Station: [6] The "Holy Sepulchre"
In the western part of the chapel, you’ll notice an area surrounded by metal fencing. Beneath it is an underground vault – a mock tomb, far too small to hold a real body. This is the "Holy Sepulchre" which gave the abbey its name. It’s also the subject of the founding legend. In the late Middle Ages, that legend was recorded on 15 wooden panels – an easily understandable story in pictures – though the content is dramatic and disturbing.
In 1287, a Jewish merchant is said to have illicitly entered the church in the village of Techow in order to steal the host. When divine intervention prevented the thief from leaving, and he panicked and attempted to bury the host, it started to bleed. He fled, but his crime was discovered and he was put to death. The bleeding host is said to have worked many miracles and thus gave rise to the founding of the abbey, in the very place where it had been buried.

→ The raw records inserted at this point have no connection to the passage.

/-! ### setEffective -/

@[simp] theorem setEffective_ksu (c : Cls) (s : State) : (setEffective c s).ksu = s.ksu := rfl
@[simp] theorem setEffective_chords (c : Cls) (s : State) : (setEffective c s).chords = s.chords := rfl
@[simp] theorem setEffective_session (c : Cls) (s : State) : (setEffective c s).session = s.session := rfl
@[simp] theorem setEffective_journal (c : Cls) (s : State) : (setEffective c s).journal = s.journal := rfl
@[simp] theorem setEffective_memory (c : Cls) (s : State) : (setEffective c s).memory = s.memory := rfl
@[simp] theorem setEffective_dict (c : Cls) (s : State) : (setEffective c s).dict = s.dict := rfl
@[simp] theorem setEffective_trans (c : Cls) (s : State) : (setEffective c s).trans = s.trans := rfl
@[simp] theorem setEffective_lines (c : Cls) (s : State) : (setEffective c s).lines = s.lines := rfl
@[simp] theorem setEffective_cls (c : Cls) (s : State) : (setEffective c s).cls = { s.cls with effective := c } := rfl
@[simp] theorem setEffective_feeds (c : Cls) (s : State) : (setEffective c s).feeds = s.feeds := rfl
@[simp] theorem setEffective_marks (c : Cls) (s : State) : (setEffective c s).marks = s.marks := rfl
@[simp] theorem setEffective_reporter (c : Cls) (s : State) : (setEffective c s).reporter = s.reporter := rfl
@[simp] theorem setEffective_bench (c : Cls) (s : State) : (setEffective c s).bench = s.bench := rfl
@[simp] theorem setEffective_pins (c : Cls) (s : State) : (setEffective c s).pins = s.pins := rfl
@[simp] theorem setEffective_now (c : Cls) (s : State) : (setEffective c s).now = s.now := rfl
@[simp] theorem setEffective_events (c : Cls) (s : State) : (setEffective c s).events = s.events := rfl
@[simp] theorem setEffective_pending (c : Cls) (s : State) : (setEffective c s).pending = s.pending := rfl

/-! ### setSession -/

@[simp] theorem setSession_ksu (st : SessState) (s : State) : (setSession st s).ksu = s.ksu := rfl
@[simp] theorem setSession_chords (st : SessState) (s : State) : (setSession st s).chords = s.chords := rfl
@[simp] theorem setSession_session (st : SessState) (s : State) : (setSession st s).session = { s.session with st := st } := rfl
@[simp] theorem setSession_journal (st : SessState) (s : State) : (setSession st s).journal = s.journal := rfl
@[simp] theorem setSession_memory (st : SessState) (s : State) : (setSession st s).memory = s.memory := rfl
@[simp] theorem setSession_dict (st : SessState) (s : State) : (setSession st s).dict = s.dict := rfl
@[simp] theorem setSession_trans (st : SessState) (s : State) : (setSession st s).trans = s.trans := rfl
@[simp] theorem setSession_lines (st : SessState) (s : State) : (setSession st s).lines = s.lines := rfl
@[simp] theorem setSession_cls (st : SessState) (s : State) : (setSession st s).cls = s.cls := rfl
@[simp] theorem setSession_feeds (st : SessState) (s : State) : (setSession st s).feeds = s.feeds := rfl
@[simp] theorem setSession_marks (st : SessState) (s : State) : (setSession st s).marks = s.marks := rfl
@[simp] theorem setSession_reporter (st : SessState) (s : State) : (setSession st s).reporter = s.reporter := rfl
@[simp] theorem setSession_bench (st : SessState) (s : State) : (setSession st s).bench = s.bench := rfl
@[simp] theorem setSession_pins (st : SessState) (s : State) : (setSession st s).pins = s.pins := rfl
@[simp] theorem setSession_now (st : SessState) (s : State) : (setSession st s).now = s.now := rfl
@[simp] theorem setSession_events (st : SessState) (s : State) : (setSession st s).events = s.events := rfl
@[simp] theorem setSession_pending (st : SessState) (s : State) : (setSession st s).pending = s.pending := rfl

/-! ### setRdy -/

@[simp] theorem setRdy_ksu (f : Fin 4) (b : Bool) (s : State) : (setRdy f b s).ksu = s.ksu := rfl
@[simp] theorem setRdy_chords (f : Fin 4) (b : Bool) (s : State) : (setRdy f b s).chords = s.chords := rfl
@[simp] theorem setRdy_session (f : Fin 4) (b : Bool) (s : State) : (setRdy f b s).session = s.session := rfl
@[simp] theorem setRdy_journal (f : Fin 4) (b : Bool) (s : State) : (setRdy f b s).journal = s.journal := rfl
@[simp] theorem setRdy_memory (f : Fin 4) (b : Bool) (s : State) : (setRdy f b s).memory = s.memory := rfl
@[simp] theorem setRdy_dict (f : Fin 4) (b : Bool) (s : State) : (setRdy f b s).dict = s.dict := rfl
@[simp] theorem setRdy_trans (f : Fin 4) (b : Bool) (s : State) : (setRdy f b s).trans = s.trans := rfl
@[simp] theorem setRdy_lines (f : Fin 4) (b : Bool) (s : State) : (setRdy f b s).lines = s.lines := rfl
@[simp] theorem setRdy_cls (f : Fin 4) (b : Bool) (s : State) : (setRdy f b s).cls = s.cls := rfl
@[simp] theorem setRdy_feeds (f : Fin 4) (b : Bool) (s : State) : (setRdy f b s).feeds = s.feeds := rfl
@[simp] theorem setRdy_marks (f : Fin 4) (b : Bool) (s : State) : (setRdy f b s).marks = s.marks := rfl
@[simp] theorem setRdy_reporter (f : Fin 4) (b : Bool) (s : State) : (setRdy f b s).reporter = s.reporter := rfl
@[simp] theorem setRdy_bench (f : Fin 4) (b : Bool) (s : State) : (setRdy f b s).bench = s.bench := rfl
@[simp] theorem setRdy_pins (f : Fin 4) (b : Bool) (s : State) : (setRdy f b s).pins = { s.pins with rdy := s.pins.rdy.set f b } := rfl
@[simp] theorem setRdy_now (f : Fin 4) (b : Bool) (s : State) : (setRdy f b s).now = s.now := rfl
@[simp] theorem setRdy_events (f : Fin 4) (b : Bool) (s : State) : (setRdy f b s).events = s.events := rfl
@[simp] theorem setRdy_pending (f : Fin 4) (b : Bool) (s : State) : (setRdy f b s).pending = s.pending := rfl

/-! ### setHeld -/

@[simp] theorem setHeld_ksu (b : Bool) (s : State) : (setHeld b s).ksu = s.ksu := rfl
@[simp] theorem setHeld_chords (b : Bool) (s : State) : (setHeld b s).chords = s.chords := rfl
@[simp] theorem setHeld_session (b : Bool) (s : State) : (setHeld b s).session = s.session := rfl
@[simp] theorem setHeld_journal (b : Bool) (s : State) : (setHeld b s).journal = s.journal := rfl
@[simp] theorem setHeld_memory (b : Bool) (s : State) : (setHeld b s).memory = s.memory := rfl
@[simp] theorem setHeld_dict (b : Bool) (s : State) : (setHeld b s).dict = s.dict := rfl
@[simp] theorem setHeld_trans (b : Bool) (s : State) : (setHeld b s).trans = s.trans := rfl
@[simp] theorem setHeld_lines (b : Bool) (s : State) : (setHeld b s).lines = s.lines := rfl
@[simp] theorem setHeld_cls (b : Bool) (s : State) : (setHeld b s).cls = s.cls := rfl
@[simp] theorem setHeld_feeds (b : Bool) (s : State) : (setHeld b s).feeds = s.feeds := rfl
@[simp] theorem setHeld_marks (b : Bool) (s : State) : (setHeld b s).marks = s.marks := rfl
@[simp] theorem setHeld_reporter (b : Bool) (s : State) : (setHeld b s).reporter = s.reporter := rfl
@[simp] theorem setHeld_bench (b : Bool) (s : State) : (setHeld b s).bench = s.bench := rfl
@[simp] theorem setHeld_pins (b : Bool) (s : State) : (setHeld b s).pins = { s.pins with rstnHeld := b } := rfl
@[simp] theorem setHeld_now (b : Bool) (s : State) : (setHeld b s).now = s.now := rfl
@[simp] theorem setHeld_events (b : Bool) (s : State) : (setHeld b s).events = s.events := rfl
@[simp] theorem setHeld_pending (b : Bool) (s : State) : (setHeld b s).pending = s.pending := rfl

/-! ### State.setLink -/

@[simp] theorem setLink_ksu (s : State) (l : Link) (k : LinkState) : (s.setLink l k).ksu = s.ksu := by cases l <;> rfl
@[simp] theorem setLink_chords (s : State) (l : Link) (k : LinkState) : (s.setLink l k).chords = s.chords := by cases l <;> rfl
@[simp] theorem setLink_session (s : State) (l : Link) (k : LinkState) : (s.setLink l k).session = s.session := by cases l <;> rfl
@[simp] theorem setLink_journal (s : State) (l : Link) (k : LinkState) : (s.setLink l k).journal = s.journal := by cases l <;> rfl
@[simp] theorem setLink_memory (s : State) (l : Link) (k : LinkState) : (s.setLink l k).memory = s.memory := by cases l <;> rfl
@[simp] theorem setLink_dict (s : State) (l : Link) (k : LinkState) : (s.setLink l k).dict = s.dict := by cases l <;> rfl
@[simp] theorem setLink_trans (s : State) (l : Link) (k : LinkState) : (s.setLink l k).trans = s.trans := by cases l <;> rfl
@[simp] theorem setLink_lines (s : State) (l : Link) (k : LinkState) : (s.setLink l k).lines = s.lines := by cases l <;> rfl
@[simp] theorem setLink_cls (s : State) (l : Link) (k : LinkState) : (s.setLink l k).cls = s.cls := by cases l <;> rfl
@[simp] theorem setLink_feeds (s : State) (l : Link) (k : LinkState) : (s.setLink l k).feeds = s.feeds := by cases l <;> rfl
@[simp] theorem setLink_marks (s : State) (l : Link) (k : LinkState) : (s.setLink l k).marks = s.marks := by cases l <;> rfl
@[simp] theorem setLink_pins (s : State) (l : Link) (k : LinkState) : (s.setLink l k).pins = s.pins := by cases l <;> rfl
@[simp] theorem setLink_now (s : State) (l : Link) (k : LinkState) : (s.setLink l k).now = s.now := by cases l <;> rfl
@[simp] theorem setLink_events (s : State) (l : Link) (k : LinkState) : (s.setLink l k).events = s.events := by cases l <;> rfl
@[simp] theorem setLink_pending (s : State) (l : Link) (k : LinkState) : (s.setLink l k).pending = s.pending := by cases l <;> rfl

@[simp] theorem setLink_link (s : State) (l : Link) (k : LinkState) : (s.setLink l k).link l = k := by cases l <;> rfl
@[simp] theorem setLink_other (s : State) (l : Link) (k : LinkState) : (s.setLink l k).link (otherLink l) = s.link (otherLink l) := by
  cases l <;> rfl
@[simp] theorem setLink_setLink (s : State) (l : Link) (j k : LinkState) : (s.setLink l j).setLink l k = s.setLink l k := by cases l <;> rfl
@[simp] theorem setLink_reporter_reporter (s : State) (k : LinkState) : (s.setLink .reporter k).reporter = k := rfl
@[simp] theorem setLink_reporter_bench (s : State) (k : LinkState) : (s.setLink .reporter k).bench = s.bench := rfl
@[simp] theorem setLink_bench_bench (s : State) (k : LinkState) : (s.setLink .bench k).bench = k := rfl
@[simp] theorem setLink_bench_reporter (s : State) (k : LinkState) : (s.setLink .bench k).reporter = s.reporter := rfl
@[simp] theorem link_reporter (s : State) : s.link .reporter = s.reporter := rfl
@[simp] theorem link_bench (s : State) : s.link .bench = s.bench := rfl
@[simp] theorem otherLink_reporter : otherLink .reporter = .bench := rfl
@[simp] theorem otherLink_bench : otherLink .bench = .reporter := rfl

/-! ### Quad -/

@[simp] theorem quad_get_set_self {α : Type} (q : Quad α) (i : Fin 4) (a : α) : (q.set i a).get i = a := by
  match i with
  | 0 => rfl
  | 1 => rfl
  | 2 => rfl
  | 3 => rfl

theorem quad_get_set_ne {α : Type} (q : Quad α) (i j : Fin 4) (a : α) (h : i ≠ j) : (q.set i a).get j = q.get j := by
  match i, j with
  | 0, 0 => exact absurd rfl h
  | 0, 1 => rfl
  | 0, 2 => rfl
  | 0, 3 => rfl
  | 1, 0 => rfl
  | 1, 1 => exact absurd rfl h
  | 1, 2 => rfl
  | 1, 3 => rfl
  | 2, 0 => rfl
  | 2, 1 => rfl
  | 2, 2 => exact absurd rfl h
  | 2, 3 => rfl
  | 3, 0 => rfl
  | 3, 1 => rfl
  | 3, 2 => rfl
  | 3, 3 => exact absurd rfl h

/-- A member read after a write: the value written, or what stood there. -/
theorem quad_get_set {α : Type} (q : Quad α) (i j : Fin 4) (a : α) : (q.set i a).get j = if i = j then a else q.get j := by
  by_cases h : i = j
  · subst h; simp
  · simp [quad_get_set_ne q i j a h, h]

It’s safe to assume that this supposed origin legend has nothing whatsoever to do with the historical truth. Unvarnished hatred of the Jews was taken for granted back then, something that is profoundly shocking to us today. The medieval pilgrims, on the other hand, venerated the host’s burial site here in the chapel. The host was, of course, seen as the true body of Christ following its transformation during Holy Mass. That was the body interred in the "Holy Sepulchre".
If you’d like to find out more about the abbey’s founding legend and the picture panels, you might like to know that the collegiate foundation has published several papers on the subject in recent years. And an entire room is dedicated to it in the foundation’s museum. To get to the museum, which is in the abbey’s east wing, you need to pass through the cloister.